- _Work request_: Among the entries, how many lines carry the string "cache"? Give the number and nothing else.

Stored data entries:

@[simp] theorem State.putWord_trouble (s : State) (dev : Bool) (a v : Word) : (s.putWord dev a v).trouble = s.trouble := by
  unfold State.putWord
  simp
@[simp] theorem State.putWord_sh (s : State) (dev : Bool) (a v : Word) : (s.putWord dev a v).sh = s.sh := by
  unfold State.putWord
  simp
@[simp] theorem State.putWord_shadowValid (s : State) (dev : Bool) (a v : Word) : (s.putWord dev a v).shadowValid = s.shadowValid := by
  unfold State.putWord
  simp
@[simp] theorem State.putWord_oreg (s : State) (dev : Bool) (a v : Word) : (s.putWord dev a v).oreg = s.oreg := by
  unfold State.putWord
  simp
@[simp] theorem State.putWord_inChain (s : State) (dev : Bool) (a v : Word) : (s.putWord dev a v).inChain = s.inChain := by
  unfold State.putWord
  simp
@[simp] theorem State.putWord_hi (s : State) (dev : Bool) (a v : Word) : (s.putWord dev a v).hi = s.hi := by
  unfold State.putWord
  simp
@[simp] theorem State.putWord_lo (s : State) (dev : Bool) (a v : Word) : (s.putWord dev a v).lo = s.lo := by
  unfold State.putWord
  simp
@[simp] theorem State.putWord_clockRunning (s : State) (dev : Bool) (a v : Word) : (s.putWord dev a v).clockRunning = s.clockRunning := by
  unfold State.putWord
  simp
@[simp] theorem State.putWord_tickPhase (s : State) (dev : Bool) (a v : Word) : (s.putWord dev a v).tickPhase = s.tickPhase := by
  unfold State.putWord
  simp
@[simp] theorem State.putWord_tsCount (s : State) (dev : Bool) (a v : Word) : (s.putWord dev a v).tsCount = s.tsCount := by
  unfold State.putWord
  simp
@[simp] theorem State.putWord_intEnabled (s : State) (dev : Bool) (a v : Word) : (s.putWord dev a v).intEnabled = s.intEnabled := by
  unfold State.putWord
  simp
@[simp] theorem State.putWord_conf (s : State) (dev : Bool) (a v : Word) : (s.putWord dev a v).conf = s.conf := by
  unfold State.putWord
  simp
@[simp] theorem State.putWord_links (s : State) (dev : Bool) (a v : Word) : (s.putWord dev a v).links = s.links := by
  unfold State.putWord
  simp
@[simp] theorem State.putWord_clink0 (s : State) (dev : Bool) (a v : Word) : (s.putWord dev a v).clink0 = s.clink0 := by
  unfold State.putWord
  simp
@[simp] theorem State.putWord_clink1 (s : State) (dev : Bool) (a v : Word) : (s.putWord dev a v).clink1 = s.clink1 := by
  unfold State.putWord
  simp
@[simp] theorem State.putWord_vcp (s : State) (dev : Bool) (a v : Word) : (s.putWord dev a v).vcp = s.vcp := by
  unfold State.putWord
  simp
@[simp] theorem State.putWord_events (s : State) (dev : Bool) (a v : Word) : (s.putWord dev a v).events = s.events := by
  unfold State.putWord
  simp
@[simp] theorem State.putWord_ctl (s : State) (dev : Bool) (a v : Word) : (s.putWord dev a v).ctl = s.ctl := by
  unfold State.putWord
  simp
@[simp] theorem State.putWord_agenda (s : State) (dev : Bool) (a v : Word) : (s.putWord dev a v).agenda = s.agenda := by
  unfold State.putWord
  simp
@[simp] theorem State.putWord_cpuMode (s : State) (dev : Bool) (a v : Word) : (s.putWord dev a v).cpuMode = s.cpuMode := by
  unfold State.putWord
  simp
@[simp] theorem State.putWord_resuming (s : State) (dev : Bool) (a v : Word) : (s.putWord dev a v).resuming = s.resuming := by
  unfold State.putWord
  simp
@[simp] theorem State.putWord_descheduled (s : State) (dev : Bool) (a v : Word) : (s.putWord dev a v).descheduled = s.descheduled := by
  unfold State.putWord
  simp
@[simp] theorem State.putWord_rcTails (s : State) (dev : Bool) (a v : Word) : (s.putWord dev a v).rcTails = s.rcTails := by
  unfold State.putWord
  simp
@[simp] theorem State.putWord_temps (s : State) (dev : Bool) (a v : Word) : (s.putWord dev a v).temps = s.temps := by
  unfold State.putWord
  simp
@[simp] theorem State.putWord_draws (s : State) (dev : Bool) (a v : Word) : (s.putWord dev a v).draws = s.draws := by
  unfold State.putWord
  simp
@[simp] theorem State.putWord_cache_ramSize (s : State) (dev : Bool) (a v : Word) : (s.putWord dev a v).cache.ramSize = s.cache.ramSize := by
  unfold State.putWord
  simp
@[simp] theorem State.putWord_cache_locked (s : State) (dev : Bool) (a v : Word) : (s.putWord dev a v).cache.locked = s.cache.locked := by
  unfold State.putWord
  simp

- _Worked solution_: 2